(Beginning of RECORD EXTRACTS)
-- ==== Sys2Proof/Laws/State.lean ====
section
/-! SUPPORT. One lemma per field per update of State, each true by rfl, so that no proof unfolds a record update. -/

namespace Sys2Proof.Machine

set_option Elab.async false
(End of RECORD EXTRACTS)
(Beginning of RECORD EXTRACTS)
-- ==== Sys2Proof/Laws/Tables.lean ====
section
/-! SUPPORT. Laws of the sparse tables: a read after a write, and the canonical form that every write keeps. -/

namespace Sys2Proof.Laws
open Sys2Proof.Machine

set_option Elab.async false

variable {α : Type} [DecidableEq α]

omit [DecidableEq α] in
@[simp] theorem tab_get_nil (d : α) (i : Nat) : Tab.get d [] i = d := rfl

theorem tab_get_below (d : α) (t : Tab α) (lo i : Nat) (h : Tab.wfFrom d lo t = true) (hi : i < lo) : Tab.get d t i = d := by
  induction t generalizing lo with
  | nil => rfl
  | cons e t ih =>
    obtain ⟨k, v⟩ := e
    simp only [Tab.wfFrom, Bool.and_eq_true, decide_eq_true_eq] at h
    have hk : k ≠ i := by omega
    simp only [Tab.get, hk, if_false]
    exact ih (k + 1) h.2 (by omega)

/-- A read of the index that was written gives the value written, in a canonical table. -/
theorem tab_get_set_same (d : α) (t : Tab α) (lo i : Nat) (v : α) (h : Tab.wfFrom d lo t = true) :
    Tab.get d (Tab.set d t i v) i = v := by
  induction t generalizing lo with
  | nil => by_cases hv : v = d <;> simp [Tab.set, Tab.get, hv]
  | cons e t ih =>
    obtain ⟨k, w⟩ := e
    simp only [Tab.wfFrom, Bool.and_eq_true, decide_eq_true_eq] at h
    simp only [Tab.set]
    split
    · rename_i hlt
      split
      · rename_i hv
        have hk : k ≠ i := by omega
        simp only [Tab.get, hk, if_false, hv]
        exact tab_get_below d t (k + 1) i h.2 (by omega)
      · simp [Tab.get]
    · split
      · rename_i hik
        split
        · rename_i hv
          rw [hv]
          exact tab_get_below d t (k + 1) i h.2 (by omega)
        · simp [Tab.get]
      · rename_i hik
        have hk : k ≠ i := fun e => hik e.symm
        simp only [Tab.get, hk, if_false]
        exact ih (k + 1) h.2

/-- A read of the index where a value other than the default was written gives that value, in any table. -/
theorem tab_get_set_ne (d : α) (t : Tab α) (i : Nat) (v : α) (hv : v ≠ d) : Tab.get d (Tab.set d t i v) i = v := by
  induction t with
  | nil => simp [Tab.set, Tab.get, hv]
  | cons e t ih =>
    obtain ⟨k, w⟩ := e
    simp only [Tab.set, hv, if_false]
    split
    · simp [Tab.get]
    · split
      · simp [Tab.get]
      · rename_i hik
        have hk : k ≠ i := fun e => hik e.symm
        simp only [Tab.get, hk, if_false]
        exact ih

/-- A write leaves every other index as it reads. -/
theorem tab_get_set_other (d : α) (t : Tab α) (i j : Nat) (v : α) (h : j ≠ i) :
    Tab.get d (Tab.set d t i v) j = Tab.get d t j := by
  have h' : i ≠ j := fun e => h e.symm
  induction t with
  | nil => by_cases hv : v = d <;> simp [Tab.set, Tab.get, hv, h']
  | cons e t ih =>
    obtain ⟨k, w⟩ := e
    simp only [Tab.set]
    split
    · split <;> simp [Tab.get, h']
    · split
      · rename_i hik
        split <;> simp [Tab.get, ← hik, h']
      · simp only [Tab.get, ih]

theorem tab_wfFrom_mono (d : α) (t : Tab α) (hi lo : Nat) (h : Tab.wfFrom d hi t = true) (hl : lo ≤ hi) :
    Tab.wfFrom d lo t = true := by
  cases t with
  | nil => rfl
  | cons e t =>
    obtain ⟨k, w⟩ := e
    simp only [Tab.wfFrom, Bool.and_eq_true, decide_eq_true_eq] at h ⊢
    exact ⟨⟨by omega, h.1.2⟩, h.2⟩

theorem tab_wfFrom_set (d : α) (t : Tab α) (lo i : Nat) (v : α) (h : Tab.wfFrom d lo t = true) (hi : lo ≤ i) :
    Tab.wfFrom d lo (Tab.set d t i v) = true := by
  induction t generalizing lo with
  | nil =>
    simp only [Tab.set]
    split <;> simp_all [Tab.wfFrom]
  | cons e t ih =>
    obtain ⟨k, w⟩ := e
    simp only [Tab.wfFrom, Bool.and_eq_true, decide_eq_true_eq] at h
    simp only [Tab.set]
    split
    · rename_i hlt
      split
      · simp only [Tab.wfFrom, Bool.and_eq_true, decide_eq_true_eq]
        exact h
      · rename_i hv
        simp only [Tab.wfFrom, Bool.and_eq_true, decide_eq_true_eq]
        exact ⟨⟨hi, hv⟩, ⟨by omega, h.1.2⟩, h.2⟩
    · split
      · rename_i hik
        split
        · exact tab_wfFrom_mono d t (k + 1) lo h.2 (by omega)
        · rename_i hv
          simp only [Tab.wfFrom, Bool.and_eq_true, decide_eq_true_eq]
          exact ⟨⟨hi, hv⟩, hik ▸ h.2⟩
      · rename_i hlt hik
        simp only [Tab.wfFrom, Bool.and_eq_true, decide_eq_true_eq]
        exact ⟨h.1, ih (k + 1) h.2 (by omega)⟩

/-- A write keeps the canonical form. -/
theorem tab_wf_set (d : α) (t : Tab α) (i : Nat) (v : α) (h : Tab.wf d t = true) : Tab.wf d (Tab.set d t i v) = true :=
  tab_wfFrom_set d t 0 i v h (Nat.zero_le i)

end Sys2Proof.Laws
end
(End of RECORD EXTRACTS)
# TASK ITEM:
Each line in the listing where the word "that" is found is to be copied.

# ANSWER BOX:
/-! SUPPORT. One lemma per field per update of State, each true by rfl, so that no proof unfolds a record update. -/
/-! SUPPORT. Laws of the sparse tables: a read after a write, and the canonical form that every write keeps. -/
/-- A read of the index that was written gives the value written, in a canonical table. -/
/-- A read of the index where a value other than the default was written gives that value, in any table. -/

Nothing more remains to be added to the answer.